The average silicon levels found in different types of beer (milligrams per litre):

Indian Pale Ale (IPA): 41.2 mg/L.

Ales: 32.8 mg/L.

Pale Ale: 36.5 mg/L.

Sorghum: 27.3 mg/L.

Lagers: 23.7 mg/L.

Wheat: 18.9 mg/L.

Light lagers: 17.2 mg/L.

Non Alcoholic: 16.3 mg/L.

(Source: “Silicon in beer and brewing,” published in the February issue of the Journal of the Science of Food and Agriculture.)

Bamforth and a team of researchers conducted the first major study to determine the relationship between beer production methods and levels of silicon content. The results of the team’s examination of 100 types of beer were published in the February issue of the Journal of the Science of Food and Agriculture.

The researchers “studied the impact of raw materials and the brewing process on the quantities of silicon that enter wort and beer,” Bamforth said.

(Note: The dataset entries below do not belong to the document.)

/-- The management SPI target (R43 to R45): status byte and data, and no write without its fourth data byte. Where the spec
leaves a reading or a choice, it takes the model's of log entries 3 and 9. -/
def Obligations.SpiTarget : Prop :=
  ∀ (s : State) (addr v cmd : Nat), addr < 2 ^ 32 → addr % 4 = 0 →
    (∀ (x : Nat) (t : State), s.clearOut.read32 .spi addr = (some x, t) →
      ∃ u, exec (.spiRead addr) s = .next u ∧ u = { t with out := u.out } ∧ u.out = t.out ++ [.spi (0x5A :: beBytes 4 x)]) ∧
    (∀ t : State, s.clearOut.write32 .spi addr (v % 2 ^ 32) = (true, t) →
      ∃ u, exec (.spiWrite addr v) s = .next u ∧ u = { t with out := u.out } ∧ u.out = t.out ++ [.spi [0x5A]]) ∧
    (∀ t : State, s.clearOut.write32 .spi addr (v % 2 ^ 32) = (false, t) →
      ∃ u, exec (.spiWrite addr v) s = .next u ∧ u.out = t.out ++ [.spi [0xE1]]) ∧
    (cmd ≠ 0x0B → cmd ≠ 0x02 → ∃ u, exec (.spiOtherCommand cmd) s = .next u ∧ u.leafSet 820 = true ∧ s.regsOnly u causeAddr) ∧
    (∀ n, n < 4 → exec (.spiCsRelease true 4 addr n v) s = .next s.clearOut) ∧
    (∀ t : State, s.clearOut.write32 .spi addr (v % 2 ^ 32) = (true, t) → exec (.spiCsRelease true 4 addr 4 v) s = .next t) ∧
    (∀ (write : Bool) (k n : Nat), k < 4 → exec (.spiCsRelease write k addr n v) s = .next s.clearOut) ∧
    (∀ (r : Reg) (ix : List Nat) (x : Option Nat) (t : State) (n : Nat), s.edge.held = false → s.regAt addr = some (r, ix) →
      s.clearOut.read32 .spi addr = (x, t) →
      exec (.spiCsRelease false 4 addr n v) s = .next (if readSideEffects r then t else s.clearOut))

/-! ## Ring -/

/-- SIGNAL_DETECT, CDR_LOCK, BLOCK_LOCK, DESKEW_COMPLETE and TRAINING_TIMEOUT (R54 to R57, R564): the states of training of
one port, its permit, and what the end of training leaves. No other request for a permit waits. BLOCK_LOCK_LOSS,
LOSS_OF_SIGNAL, REMOTE_FAULT_RECEIVED and PORT_DOWN_TIMEOUT (R58, R82, R92, R93, R116): a port that has trained is declared
down, remote fault leaves by it, and an integrated hub becomes head of the line of the direction that arrived by it. Where
the spec leaves a reading or a choice, it takes the model's of log entries 11 and 12. -/
def Obligations.RingTrainingAndBreaks : Prop :=
  (∀ (s : State) (p : Side), s.down .ring = false →
     let ix := sideIx p
     let portWord (a : Nat) : Bool := a == Reg.RING_PORT_STATUS.addr [ix]
     (s.portEnabled p = true → (s.portState p = 0 ∨ s.portState p = 7) → s.get F.CFG_STATUS_state ≠ 5 →
       ∃ u, exec (.signalDetect p) s = .next u ∧ s.regsOnly u portWord ∧ u.portState p = 1 ∧
         u.get F.RING_PORT_STATUS_retrain_count [ix] = satInc (s.get F.RING_PORT_STATUS_retrain_count [ix]) 127) ∧
     (s.portEnabled p = true → (s.portState p = 0 ∨ s.portState p = 7) → s.get F.CFG_STATUS_state = 5 →
       s.permits.waiting = [] → s.permitHeld .serdes ix = false → s.permitFits .serdes = true → s.is F.PMT_STATUS_revoked = false →
       ∃ u, exec (.signalDetect p) s = .next u ∧ s.wordsKept u portWord ∧ u.portState p = 1 ∧
         u.permits.held = s.permits.held ++ [(.serdes, ix)]) ∧
     (s.portState p = 1 → s.permitHeld .serdes ix = true →
       ∃ u, exec (.cdrLock p) s = .next u ∧ s.regsOnly u portWord ∧ u.portState p = 2) ∧
     (s.portState p = 1 → s.permitHeld .serdes ix = false → exec (.cdrLock p) s = .next s.clearOut) ∧
     (s.portState p = 2 → ∃ u, exec (.blockLock p) s = .next u ∧ s.regsOnly u portWord ∧ u.portState p = 3) ∧
     (∀ (swap : Bool) (polInv skew roundTrip : Nat), s.portState p = 3 → s.permits.waiting = [] →
       polInv < 4 → skew < 1024 → roundTrip < 2 ^ 25 → (toSigned skew 10).natAbs ≤ 320 →
       ∃ u, exec (.deskewComplete p swap polInv skew roundTrip) s = .next u ∧
         s.wordsKept u (fun a => portWord a || a == Reg.RING_LINK_DELAY.addr [ix]) ∧ u.portState p = 4 ∧
         u.is F.RING_PORT_STATUS_lane_swap [ix] = swap ∧ u.get F.RING_PORT_STATUS_pol_inv [ix] = polInv ∧
         u.get F.RING_PORT_STATUS_skew [ix] = skew ∧ u.get F.RING_LINK_DELAY_link_delay [ix] = roundTrip / 2 ∧
         u.hello p = {} ∧ u.permits.held = s.permits.held.erase (.serdes, ix)) ∧
     (∀ (swap : Bool) (polInv skew roundTrip : Nat), s.portState p = 3 → s.permits.waiting = [] → 320 < (toSigned skew 10).natAbs →
       ∃ u, exec (.deskewComplete p swap polInv skew roundTrip) s = .next u ∧ u.portState p = 0 ∧ u.leafSet (portLeaf p 1) = true ∧
         u.permits.held = s.permits.held.erase (.serdes, ix)) ∧
     (1 ≤ s.portState p → s.portState p ≤ 3 → s.permitHeld .serdes ix = true → s.permits.waiting = [] →
       ∃ u, exec (.trainingTimeout p) s = .next u ∧ u.portState p = 0 ∧ u.leafSet (portLeaf p 1) = true ∧
         s.wordsKept u (fun a => portWord a || causeAddr a) ∧ u.permits.held = s.permits.held.erase (.serdes, ix))) ∧
  (∀ (s : State) (p : Side), s.down .ring = false →
     let down (u : State) : Prop :=
       u.portState p = 7 ∧ u.leafSet (portLeaf p 0) = true ∧ u.out = [.control p (blockOf remoteFault)] ∧ u.hello p = {} ∧
         (if p = .east then u.is F.RING_STATUS_east_up else u.is F.RING_STATUS_west_up) = false ∧
         u.is F.RING_PORT_STATUS_peer_valid [sideIx p] = false ∧
         (s.integrated = true → u.isHead (rxPort p) = true ∧ u.get F.RING_STATUS_mode = 2)
     (4 ≤ s.portState p → s.portState p ≤ 6 →
       (∃ u, exec (.blockLockLoss p) s = .next u ∧ down u) ∧ (∃ u, exec (.lossOfSignal p) s = .next u ∧ down u)) ∧
     (1 ≤ s.portState p → s.portState p ≤ 3 →
       ∃ u, exec (.blockLockLoss p) s = .next u ∧ exec (.lossOfSignal p) s = .next u ∧ u.portState p = 0 ∧
         s.regsOnly u (fun a => a == Reg.RING_PORT_STATUS.addr [sideIx p])) ∧
     (4 ≤ s.portState p → s.portState p ≤ 6 → ∃ u, exec (.remoteFaultReceived p) s = .next u ∧ down u) ∧
     (s.portState p = 6 → (s.hello p).headerSeen = true → ∃ u, exec (.portDownTimeout p) s = .next u ∧ down u) ∧
     (s.portState p = 6 → (s.hello p).headerSeen = false → exec (.portDownTimeout p) s = .next s.clearOut))

/-- HELLO_SEND and HELLO_RECEIVED (R55, R110 to R112): the first of them begins the hello of a deskewed port, idle blocks
fill the microsecond between two hellos, and three acks sent and three received bring the port up; a block that does not fit
this hub is refused with its counter and its leaf, once. A master that had lost both ports gives up mastership to its backups
before its first port is up again (R135). LISTEN_WINDOW_END, BACKOFF_END, CONTEND_SEND, CONTEND_RECEIVED and
CONTENTION_WINDOW_END (R118 to R122): the phases of a cold start, the contend blocks, and the winner. Where the spec leaves a
reading or a choice, it takes the model's of log entry 13. -/
def Obligations.RingHelloAndColdStart : Prop :=
  (∀ (s : State) (p : Side) (blk : Block), s.down .ring = false → (s.portState p = 4 ∨ s.portState p = 5) →
     let x := s.hello p
     let w := blk.toNat
     let sent (ack : Bool) : List Out := [.control p (blockOf (helloBlock s.hub (s.get F.RING_CTRL_round_len) ack)), .idles p 799]
     let inHello (u : State) : Prop :=
       u.portState p = 5 ∧ s.wordsKept u (fun a => a == Reg.RING_PORT_STATUS.addr [sideIx p])
     let lapses : Bool := s.ring.lapsing
     let isUp (u : State) : Prop :=
       u.portState p = 6 ∧ (if p = .east then u.is F.RING_STATUS_east_up else u.is F.RING_STATUS_west_up) = true ∧
         (lapses = true → u.phase = 4 ∧ u.isMaster = false ∧ u.integrated = false) ∧
         (lapses = false → s.phase = 0 → u.phase = if s.is F.RING_START_CTRL_cold_start then 1 else 4) ∧
         (lapses = false → s.phase ≠ 0 → u.phase = s.phase)
     (x.compatible = false → ∃ u, exec (.helloSend p) s = .next u ∧ u.out = sent false ∧ inHello u ∧
       u.hello p = { x with txAcks := 0 }) ∧
     (x.compatible = true → x.rxAcks < 3 → ∃ u, exec (.helloSend p) s = .next u ∧ u.out = sent true ∧ inHello u ∧
       u.hello p = { x with txAcks := satInc x.txAcks 3 }) ∧
     (x.compatible = true → 3 ≤ x.rxAcks → 2 ≤ x.txAcks → ∃ u, exec (.helloSend p) s = .next u ∧ u.out = sent true ∧ isUp u) ∧
     (controlSound w 0xB6 = true → s.helloRefusal w = none → natBit w 35 = true → 2 ≤ x.rxAcks → 3 ≤ x.txAcks →
       ∃ u, exec (.helloReceived p blk) s = .next u ∧ isUp u ∧ u.out = [] ∧
         u.get F.RING_PORT_STATUS_peer_hub [sideIx p] = natBits w 55 50 ∧ u.is F.RING_PORT_STATUS_peer_valid [sideIx p] = true) ∧
     (∀ cnt : Fld, controlSound w 0xB6 = true → s.helloRefusal w = some cnt → x.refused = false →
       ∃ u, exec (.helloReceived p blk) s = .next u ∧ u.portState p = 5 ∧ u.get cnt = satInc (s.get cnt) 255 ∧
         u.leafSet (portLeaf p 2) = true ∧ u.hello p = { x with compatible := false, rxAcks := 0, txAcks := 0, refused := true }) ∧
     (controlSound w 0xB6 = false → ∃ u, exec (.helloReceived p blk) s = .next u ∧ inHello u ∧
       u.hello p = { x with rxAcks := 0 })) ∧
  (∀ (s : State) (p : Side) (blk : Block), s.down .ring = false →
     let w := blk.toNat
     let pair := natBits w 49 46 * 64 + natBits w 55 50
     let phaseWord (a : Nat) : Bool := a == Reg.RING_START_STATUS.addr []
     (s.phase = 1 → ∃ u, exec .listenWindowEnd s = .next u ∧ u.phase = 2 ∧ s.regsOnly u phaseWord) ∧
     (s.phase = 2 → ∃ u, exec .backoffEnd s = .next u ∧ u.phase = 3 ∧ u.get F.RING_START_STATUS_best_candidate = s.hub % 64 ∧
       s.wordsKept u phaseWord ∧ u.ring = { s.ring with bestSeen := some (s.ownPair, s.now .a) }) ∧
     (s.phase = 3 → s.portUp .east = true → s.portUp .west = true →
       let b := blockOf (contendBlock s.hub (s.get F.RING_START_CTRL_rank))
       ∃ u, exec .contendSend s = .next u ∧ u.out = [.control .east b, .control .west b] ∧ u.regs = s.regs) ∧
     (s.portUp p = true → controlSound w 0xB7 = true → s.lowerContend pair = false → s.portUp (otherSide p) = true →
       ∃ u, exec (.contendReceived p blk) s = .next u ∧ u.out = [.control (otherSide p) blk] ∧
         (s.lowerPair s.ring.bestSeen pair = false → u.get F.RING_START_STATUS_best_candidate = natBits w 55 50) ∧
         s.wordsKept u phaseWord ∧
         (s.phase = 2 ∨ s.phase = 3 → u.phase = if pair < s.ownPair then 4 else s.phase)) ∧
     (s.portUp p = true → controlSound w 0xB7 = true → (s.lowerContend pair = true ∨ s.portUp (otherSide p) = false) →
       ∃ u, exec (.contendReceived p blk) s = .next u ∧ u.out = [] ∧ s.wordsKept u phaseWord ∧
         (s.phase = 2 ∨ s.phase = 3 → u.phase = if pair < s.ownPair then 4 else s.phase)) ∧
     (s.phase = 3 → ∃ u, exec .contentionWindowEnd s = .next u ∧ u.phase = 6 ∧ u.isMaster = true ∧
       u.get F.RING_STATUS_master_hub = s.hub % 64 ∧ u.ring.starting = true ∧ u.leafSet (ringLeaf 22) = true ∧
       u.round = s.now16 .a / s.round16 % 2 ^ 64))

They found that pale-coloured malt beers have a higher silicon content, while darker products, such as chocolate, roasted barley and black malt brews, all have much lower silicon content.

The report says the reasons for the differences are not yet known, but hops, used less frequently than grain, have as much as four times more silicon than is found in malt.

“Beers containing high levels of malted barley and hops are richest in silicon,” says Bamforth. “Wheat contains less silicon than barley because it is the husk of barley that is rich in this element.”

Bamforth discovered the average silicon content of beers sampled was between 6.4 and 56.5 mg per litre. Beer drinkers could expect an average silicon intake of 29.4 mg/L.

There is no specific recommended daily intake of silicon, but nutrition experts say an average daily intake of 20 to 50 mg is considered good.